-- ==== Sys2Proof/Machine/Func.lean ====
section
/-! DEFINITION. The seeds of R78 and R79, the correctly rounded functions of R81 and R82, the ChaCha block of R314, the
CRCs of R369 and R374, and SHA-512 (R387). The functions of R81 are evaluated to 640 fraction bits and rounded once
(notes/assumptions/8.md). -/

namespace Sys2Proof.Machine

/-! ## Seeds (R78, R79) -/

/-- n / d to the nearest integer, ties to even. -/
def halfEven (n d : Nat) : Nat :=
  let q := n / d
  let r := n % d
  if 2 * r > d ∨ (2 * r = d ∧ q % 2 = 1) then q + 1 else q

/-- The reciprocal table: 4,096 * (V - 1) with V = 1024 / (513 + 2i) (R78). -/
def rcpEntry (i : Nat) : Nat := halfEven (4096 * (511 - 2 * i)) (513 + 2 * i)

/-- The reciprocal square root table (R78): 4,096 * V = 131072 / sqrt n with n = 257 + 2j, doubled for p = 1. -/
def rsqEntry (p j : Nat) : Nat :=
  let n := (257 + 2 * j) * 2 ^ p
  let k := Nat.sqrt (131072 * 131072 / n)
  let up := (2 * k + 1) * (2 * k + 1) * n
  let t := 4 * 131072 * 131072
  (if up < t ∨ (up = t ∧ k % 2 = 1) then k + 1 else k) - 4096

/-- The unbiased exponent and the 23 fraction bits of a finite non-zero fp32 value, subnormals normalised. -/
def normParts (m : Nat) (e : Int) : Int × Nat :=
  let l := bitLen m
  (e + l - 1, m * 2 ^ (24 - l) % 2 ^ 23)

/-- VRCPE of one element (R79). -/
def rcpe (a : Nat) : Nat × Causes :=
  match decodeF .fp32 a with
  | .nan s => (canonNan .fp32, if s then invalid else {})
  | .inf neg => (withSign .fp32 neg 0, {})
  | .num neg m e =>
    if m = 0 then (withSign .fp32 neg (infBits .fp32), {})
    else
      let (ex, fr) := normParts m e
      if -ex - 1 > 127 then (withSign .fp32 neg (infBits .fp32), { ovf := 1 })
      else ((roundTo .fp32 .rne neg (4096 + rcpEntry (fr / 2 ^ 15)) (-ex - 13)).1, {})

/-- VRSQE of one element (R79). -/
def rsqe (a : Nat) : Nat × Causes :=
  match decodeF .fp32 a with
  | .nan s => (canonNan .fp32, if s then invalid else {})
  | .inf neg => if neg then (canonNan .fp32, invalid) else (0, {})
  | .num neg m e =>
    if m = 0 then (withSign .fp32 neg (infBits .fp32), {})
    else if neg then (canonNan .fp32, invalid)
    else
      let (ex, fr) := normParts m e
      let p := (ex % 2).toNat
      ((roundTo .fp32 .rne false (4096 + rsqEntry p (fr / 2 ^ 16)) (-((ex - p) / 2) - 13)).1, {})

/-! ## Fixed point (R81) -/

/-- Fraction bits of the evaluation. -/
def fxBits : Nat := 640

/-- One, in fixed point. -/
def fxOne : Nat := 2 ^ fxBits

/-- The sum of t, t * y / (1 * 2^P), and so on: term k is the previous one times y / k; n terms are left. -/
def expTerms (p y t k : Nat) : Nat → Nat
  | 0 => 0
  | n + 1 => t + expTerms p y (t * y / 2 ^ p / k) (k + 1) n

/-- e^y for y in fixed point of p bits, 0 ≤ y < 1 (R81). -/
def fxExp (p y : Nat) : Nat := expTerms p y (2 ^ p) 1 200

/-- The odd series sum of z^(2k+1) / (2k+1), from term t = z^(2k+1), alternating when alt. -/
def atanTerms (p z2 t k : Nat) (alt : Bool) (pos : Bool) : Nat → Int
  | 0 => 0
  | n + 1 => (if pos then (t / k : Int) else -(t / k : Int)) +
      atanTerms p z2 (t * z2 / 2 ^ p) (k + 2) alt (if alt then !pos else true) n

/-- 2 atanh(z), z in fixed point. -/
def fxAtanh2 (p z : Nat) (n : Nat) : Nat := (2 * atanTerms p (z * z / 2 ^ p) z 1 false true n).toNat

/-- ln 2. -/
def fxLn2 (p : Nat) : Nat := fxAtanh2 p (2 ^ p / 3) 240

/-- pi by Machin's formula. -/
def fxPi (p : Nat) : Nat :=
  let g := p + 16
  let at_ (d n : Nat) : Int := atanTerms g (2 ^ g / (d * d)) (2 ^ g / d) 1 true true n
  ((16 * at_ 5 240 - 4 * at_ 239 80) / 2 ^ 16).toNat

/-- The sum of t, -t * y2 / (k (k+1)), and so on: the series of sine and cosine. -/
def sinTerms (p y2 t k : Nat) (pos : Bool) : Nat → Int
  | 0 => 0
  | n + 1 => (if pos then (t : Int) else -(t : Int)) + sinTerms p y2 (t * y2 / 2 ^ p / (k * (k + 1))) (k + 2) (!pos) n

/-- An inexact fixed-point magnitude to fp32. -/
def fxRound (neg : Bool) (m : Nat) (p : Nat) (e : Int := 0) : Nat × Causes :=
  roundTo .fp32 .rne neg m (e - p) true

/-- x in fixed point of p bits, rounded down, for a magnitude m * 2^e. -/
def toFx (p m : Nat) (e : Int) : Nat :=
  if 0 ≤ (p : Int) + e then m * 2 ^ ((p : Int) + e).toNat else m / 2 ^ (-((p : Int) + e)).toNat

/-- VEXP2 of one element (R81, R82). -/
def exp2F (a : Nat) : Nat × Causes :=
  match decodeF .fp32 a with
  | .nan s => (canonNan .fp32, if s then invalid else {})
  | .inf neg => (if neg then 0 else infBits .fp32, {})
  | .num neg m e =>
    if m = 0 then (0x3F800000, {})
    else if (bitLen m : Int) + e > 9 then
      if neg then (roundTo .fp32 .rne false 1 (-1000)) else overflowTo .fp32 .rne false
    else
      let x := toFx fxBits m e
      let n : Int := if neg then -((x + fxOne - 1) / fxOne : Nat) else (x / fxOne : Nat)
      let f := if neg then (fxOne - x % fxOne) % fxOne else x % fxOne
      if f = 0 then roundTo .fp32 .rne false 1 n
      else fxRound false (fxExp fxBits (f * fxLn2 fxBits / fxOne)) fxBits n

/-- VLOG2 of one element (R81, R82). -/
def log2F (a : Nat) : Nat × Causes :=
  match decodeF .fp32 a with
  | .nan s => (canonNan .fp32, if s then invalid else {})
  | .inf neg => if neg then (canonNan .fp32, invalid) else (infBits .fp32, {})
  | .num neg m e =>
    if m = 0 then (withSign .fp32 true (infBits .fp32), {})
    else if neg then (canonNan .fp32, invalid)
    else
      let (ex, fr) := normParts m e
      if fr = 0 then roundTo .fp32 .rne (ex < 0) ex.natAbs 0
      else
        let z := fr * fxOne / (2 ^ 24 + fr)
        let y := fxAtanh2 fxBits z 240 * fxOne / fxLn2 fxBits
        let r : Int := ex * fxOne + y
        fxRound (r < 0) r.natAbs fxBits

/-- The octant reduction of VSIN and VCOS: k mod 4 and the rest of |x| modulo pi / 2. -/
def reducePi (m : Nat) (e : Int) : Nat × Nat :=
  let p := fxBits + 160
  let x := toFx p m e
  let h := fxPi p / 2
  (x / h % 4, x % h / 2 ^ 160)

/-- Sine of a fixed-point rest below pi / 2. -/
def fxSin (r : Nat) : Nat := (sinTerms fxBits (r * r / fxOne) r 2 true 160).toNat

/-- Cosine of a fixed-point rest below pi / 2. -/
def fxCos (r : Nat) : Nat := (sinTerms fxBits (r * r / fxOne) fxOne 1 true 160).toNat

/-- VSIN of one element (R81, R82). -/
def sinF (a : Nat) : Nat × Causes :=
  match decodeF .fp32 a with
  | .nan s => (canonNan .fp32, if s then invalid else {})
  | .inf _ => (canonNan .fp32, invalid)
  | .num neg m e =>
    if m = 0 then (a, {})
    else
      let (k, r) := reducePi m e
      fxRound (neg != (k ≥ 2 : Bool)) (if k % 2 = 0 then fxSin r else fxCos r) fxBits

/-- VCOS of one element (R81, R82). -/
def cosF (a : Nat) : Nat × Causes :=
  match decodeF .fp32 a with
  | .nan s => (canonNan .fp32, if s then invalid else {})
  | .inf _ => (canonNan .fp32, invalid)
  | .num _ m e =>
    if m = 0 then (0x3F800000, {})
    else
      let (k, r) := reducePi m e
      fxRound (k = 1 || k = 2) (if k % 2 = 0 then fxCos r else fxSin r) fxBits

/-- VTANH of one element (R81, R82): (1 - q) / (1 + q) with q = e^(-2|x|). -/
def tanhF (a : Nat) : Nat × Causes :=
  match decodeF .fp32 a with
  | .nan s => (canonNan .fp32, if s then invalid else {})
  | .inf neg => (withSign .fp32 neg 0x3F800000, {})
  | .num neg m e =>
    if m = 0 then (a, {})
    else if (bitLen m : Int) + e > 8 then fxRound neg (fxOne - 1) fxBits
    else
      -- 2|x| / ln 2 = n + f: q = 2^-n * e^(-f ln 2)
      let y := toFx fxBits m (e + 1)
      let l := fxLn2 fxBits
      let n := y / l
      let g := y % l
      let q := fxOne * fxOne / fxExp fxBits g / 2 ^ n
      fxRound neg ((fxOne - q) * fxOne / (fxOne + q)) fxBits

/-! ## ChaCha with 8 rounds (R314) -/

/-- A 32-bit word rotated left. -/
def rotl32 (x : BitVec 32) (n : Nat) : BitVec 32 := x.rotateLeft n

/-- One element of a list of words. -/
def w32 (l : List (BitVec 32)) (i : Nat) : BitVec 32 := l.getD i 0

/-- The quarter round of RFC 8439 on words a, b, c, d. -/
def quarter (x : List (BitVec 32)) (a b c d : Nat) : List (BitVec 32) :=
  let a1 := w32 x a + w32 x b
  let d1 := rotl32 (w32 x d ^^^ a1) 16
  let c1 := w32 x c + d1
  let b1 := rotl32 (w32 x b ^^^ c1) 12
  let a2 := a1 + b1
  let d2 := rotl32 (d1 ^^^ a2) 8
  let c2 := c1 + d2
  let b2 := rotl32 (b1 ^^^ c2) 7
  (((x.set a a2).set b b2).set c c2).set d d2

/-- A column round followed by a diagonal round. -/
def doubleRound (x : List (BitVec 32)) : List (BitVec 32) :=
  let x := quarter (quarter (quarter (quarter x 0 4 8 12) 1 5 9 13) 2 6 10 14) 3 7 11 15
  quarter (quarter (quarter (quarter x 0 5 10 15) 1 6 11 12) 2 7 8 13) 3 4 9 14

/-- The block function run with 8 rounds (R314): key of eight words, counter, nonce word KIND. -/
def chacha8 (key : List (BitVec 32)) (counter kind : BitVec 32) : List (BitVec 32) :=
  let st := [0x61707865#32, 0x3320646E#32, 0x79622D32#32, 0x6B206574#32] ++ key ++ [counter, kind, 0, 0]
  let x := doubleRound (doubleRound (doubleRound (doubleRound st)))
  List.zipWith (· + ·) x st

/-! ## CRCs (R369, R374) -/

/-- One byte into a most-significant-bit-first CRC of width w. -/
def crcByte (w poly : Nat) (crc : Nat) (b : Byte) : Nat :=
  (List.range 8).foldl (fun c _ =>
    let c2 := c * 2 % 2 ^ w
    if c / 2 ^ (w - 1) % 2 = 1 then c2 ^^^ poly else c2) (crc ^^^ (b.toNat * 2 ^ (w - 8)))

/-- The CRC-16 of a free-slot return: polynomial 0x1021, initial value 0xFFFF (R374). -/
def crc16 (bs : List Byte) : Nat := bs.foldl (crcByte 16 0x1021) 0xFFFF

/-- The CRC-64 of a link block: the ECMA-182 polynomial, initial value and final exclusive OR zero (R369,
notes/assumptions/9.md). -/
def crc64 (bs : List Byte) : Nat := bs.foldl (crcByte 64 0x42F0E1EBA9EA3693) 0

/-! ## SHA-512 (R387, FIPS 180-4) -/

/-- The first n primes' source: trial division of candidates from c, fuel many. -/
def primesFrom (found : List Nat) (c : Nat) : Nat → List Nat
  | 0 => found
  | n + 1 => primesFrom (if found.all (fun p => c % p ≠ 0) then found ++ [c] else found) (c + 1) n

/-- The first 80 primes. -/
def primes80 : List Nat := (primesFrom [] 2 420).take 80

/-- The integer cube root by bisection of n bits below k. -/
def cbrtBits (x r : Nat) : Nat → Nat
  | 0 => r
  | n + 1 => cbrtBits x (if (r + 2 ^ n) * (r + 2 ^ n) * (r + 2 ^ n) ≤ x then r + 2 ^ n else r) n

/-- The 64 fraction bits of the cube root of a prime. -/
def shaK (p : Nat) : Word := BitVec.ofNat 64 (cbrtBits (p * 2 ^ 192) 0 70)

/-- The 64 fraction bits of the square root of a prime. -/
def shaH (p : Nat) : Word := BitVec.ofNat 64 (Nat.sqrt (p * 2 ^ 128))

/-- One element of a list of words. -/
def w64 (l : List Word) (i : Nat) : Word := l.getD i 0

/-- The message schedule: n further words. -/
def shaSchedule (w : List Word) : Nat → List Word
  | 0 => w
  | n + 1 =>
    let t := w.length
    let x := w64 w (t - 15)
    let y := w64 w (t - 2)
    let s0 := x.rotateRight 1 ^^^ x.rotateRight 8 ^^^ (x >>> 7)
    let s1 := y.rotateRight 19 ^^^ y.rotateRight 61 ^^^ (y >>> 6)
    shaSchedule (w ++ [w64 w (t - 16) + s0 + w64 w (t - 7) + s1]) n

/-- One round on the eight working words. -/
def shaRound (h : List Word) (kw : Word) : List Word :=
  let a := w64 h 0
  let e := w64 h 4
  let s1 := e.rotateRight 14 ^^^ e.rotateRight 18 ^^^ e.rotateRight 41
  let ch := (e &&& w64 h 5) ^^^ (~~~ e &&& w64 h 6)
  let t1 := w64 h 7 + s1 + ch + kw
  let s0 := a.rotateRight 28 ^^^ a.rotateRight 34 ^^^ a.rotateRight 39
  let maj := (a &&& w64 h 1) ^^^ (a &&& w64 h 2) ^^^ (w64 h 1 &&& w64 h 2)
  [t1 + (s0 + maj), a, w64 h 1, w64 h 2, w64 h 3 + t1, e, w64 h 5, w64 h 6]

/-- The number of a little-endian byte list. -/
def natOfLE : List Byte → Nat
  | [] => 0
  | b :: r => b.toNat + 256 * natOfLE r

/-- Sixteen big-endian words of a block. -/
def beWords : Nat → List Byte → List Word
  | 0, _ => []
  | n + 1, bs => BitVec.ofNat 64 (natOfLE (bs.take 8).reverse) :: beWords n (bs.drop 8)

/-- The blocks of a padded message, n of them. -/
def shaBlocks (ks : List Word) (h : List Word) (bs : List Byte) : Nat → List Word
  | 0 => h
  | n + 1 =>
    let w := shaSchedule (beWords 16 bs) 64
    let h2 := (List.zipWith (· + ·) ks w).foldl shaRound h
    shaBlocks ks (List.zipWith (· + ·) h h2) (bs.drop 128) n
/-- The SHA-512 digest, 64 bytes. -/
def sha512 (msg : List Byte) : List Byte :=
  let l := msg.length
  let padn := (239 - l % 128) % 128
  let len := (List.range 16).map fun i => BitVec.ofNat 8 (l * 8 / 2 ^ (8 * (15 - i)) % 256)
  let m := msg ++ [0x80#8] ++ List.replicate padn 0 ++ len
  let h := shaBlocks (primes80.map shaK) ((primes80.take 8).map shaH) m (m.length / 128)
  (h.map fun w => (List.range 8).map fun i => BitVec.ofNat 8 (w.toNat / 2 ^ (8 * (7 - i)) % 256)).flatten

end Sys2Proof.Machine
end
━━━━━━━━━━━━━━━━━━━━
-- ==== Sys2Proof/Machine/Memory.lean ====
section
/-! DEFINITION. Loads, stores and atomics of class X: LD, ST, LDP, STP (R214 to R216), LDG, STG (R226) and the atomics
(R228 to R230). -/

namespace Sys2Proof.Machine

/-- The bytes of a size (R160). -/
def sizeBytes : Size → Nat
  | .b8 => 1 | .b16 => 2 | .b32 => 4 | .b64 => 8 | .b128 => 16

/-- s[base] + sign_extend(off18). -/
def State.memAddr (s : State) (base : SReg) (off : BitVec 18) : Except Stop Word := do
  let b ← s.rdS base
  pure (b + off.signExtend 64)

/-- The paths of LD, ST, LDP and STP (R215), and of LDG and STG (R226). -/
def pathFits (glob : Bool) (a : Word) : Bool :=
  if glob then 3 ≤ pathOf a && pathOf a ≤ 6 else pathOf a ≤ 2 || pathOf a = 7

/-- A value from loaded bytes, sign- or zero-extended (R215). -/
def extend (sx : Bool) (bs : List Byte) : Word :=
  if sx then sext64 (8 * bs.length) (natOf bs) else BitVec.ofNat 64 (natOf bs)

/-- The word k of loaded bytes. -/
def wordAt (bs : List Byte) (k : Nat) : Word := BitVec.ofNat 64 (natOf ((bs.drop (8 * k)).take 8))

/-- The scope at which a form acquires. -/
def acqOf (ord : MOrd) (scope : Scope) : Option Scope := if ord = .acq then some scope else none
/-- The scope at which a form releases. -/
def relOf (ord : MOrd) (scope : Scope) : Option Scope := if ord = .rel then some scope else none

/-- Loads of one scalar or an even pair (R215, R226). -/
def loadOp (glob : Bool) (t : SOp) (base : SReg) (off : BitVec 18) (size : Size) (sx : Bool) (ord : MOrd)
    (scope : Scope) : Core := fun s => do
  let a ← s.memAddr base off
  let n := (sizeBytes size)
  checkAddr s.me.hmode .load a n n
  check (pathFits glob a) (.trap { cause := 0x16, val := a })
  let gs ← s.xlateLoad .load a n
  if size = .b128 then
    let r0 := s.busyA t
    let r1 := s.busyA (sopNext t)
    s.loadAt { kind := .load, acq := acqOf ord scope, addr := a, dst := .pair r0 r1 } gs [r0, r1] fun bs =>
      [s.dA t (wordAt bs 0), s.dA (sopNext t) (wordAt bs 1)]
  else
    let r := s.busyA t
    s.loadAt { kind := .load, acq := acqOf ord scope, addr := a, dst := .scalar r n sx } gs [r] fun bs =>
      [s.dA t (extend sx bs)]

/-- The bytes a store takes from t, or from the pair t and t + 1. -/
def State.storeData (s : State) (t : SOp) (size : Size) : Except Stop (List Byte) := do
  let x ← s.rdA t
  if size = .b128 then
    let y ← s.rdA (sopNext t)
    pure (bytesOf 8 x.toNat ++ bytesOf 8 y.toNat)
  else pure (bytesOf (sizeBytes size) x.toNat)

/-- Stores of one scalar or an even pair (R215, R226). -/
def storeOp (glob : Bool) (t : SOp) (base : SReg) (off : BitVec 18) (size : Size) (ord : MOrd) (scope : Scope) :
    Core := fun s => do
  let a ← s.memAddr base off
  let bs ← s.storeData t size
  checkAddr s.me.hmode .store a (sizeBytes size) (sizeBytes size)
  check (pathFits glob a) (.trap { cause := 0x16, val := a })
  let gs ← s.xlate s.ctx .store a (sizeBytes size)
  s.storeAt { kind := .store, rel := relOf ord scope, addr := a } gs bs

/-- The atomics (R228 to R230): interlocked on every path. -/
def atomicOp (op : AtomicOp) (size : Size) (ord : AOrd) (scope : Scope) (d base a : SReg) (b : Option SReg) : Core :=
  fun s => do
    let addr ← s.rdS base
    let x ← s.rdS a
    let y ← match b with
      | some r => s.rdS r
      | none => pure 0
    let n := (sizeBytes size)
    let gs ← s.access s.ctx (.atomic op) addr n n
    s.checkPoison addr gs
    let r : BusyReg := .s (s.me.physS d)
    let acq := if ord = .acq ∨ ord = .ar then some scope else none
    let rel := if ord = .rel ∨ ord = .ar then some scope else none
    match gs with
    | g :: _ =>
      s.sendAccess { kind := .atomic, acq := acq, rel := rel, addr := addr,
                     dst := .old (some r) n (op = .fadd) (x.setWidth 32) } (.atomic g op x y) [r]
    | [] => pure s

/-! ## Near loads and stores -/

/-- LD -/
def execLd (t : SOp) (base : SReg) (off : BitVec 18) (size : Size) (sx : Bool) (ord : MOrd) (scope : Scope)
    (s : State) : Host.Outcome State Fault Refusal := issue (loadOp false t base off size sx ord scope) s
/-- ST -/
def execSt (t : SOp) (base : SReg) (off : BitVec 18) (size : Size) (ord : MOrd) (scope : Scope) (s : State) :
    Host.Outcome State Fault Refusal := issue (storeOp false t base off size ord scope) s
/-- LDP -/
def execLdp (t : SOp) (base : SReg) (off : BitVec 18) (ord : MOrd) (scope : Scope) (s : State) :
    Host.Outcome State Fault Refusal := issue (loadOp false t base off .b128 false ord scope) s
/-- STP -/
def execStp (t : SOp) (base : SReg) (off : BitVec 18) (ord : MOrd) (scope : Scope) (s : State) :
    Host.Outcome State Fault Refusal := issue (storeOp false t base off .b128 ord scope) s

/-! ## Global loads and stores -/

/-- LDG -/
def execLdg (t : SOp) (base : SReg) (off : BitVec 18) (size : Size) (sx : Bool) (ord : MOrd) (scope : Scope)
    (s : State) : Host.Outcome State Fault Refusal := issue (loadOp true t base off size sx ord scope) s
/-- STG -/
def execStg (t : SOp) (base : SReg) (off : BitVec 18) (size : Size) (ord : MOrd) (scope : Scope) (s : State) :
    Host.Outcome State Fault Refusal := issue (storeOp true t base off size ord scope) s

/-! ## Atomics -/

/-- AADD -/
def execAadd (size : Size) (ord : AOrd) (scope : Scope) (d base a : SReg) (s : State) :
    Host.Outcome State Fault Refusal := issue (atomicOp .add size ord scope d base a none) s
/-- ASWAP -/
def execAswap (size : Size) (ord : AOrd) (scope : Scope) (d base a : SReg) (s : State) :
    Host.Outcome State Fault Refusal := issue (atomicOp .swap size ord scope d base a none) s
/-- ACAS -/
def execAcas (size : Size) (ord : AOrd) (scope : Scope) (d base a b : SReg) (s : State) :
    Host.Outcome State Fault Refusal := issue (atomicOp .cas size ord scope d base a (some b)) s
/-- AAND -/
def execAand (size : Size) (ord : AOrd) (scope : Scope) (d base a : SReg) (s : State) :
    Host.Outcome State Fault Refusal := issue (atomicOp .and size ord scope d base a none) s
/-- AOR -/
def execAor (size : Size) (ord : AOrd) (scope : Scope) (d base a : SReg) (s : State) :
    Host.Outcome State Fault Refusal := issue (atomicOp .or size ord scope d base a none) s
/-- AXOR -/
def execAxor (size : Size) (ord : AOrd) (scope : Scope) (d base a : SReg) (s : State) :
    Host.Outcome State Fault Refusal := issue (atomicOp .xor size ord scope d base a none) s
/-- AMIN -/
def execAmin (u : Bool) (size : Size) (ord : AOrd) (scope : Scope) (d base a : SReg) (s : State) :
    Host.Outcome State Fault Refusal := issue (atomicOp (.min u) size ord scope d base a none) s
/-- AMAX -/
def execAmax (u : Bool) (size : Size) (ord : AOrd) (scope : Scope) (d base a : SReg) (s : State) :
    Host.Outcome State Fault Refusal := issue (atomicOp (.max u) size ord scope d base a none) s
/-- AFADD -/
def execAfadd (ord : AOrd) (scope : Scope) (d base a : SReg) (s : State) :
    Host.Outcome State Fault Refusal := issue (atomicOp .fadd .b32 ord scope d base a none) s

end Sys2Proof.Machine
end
━━━━━━━━━━━━━━━━━━━━
From the records above, repeat exactly the lines from the one with "(R369, R374) -/" through the one with "The CRC-64 of", both included.

FINISHED EXERCISE:
/-! ## CRCs (R369, R374) -/

/-- One byte into a most-significant-bit-first CRC of width w. -/
def crcByte (w poly : Nat) (crc : Nat) (b : Byte) : Nat :=
  (List.range 8).foldl (fun c _ =>
    let c2 := c * 2 % 2 ^ w
    if c / 2 ^ (w - 1) % 2 = 1 then c2 ^^^ poly else c2) (crc ^^^ (b.toNat * 2 ^ (w - 8)))

/-- The CRC-16 of a free-slot return: polynomial 0x1021, initial value 0xFFFF (R374). -/
def crc16 (bs : List Byte) : Nat := bs.foldl (crcByte 16 0x1021) 0xFFFF

/-- The CRC-64 of a link block: the ECMA-182 polynomial, initial value and final exclusive OR zero (R369,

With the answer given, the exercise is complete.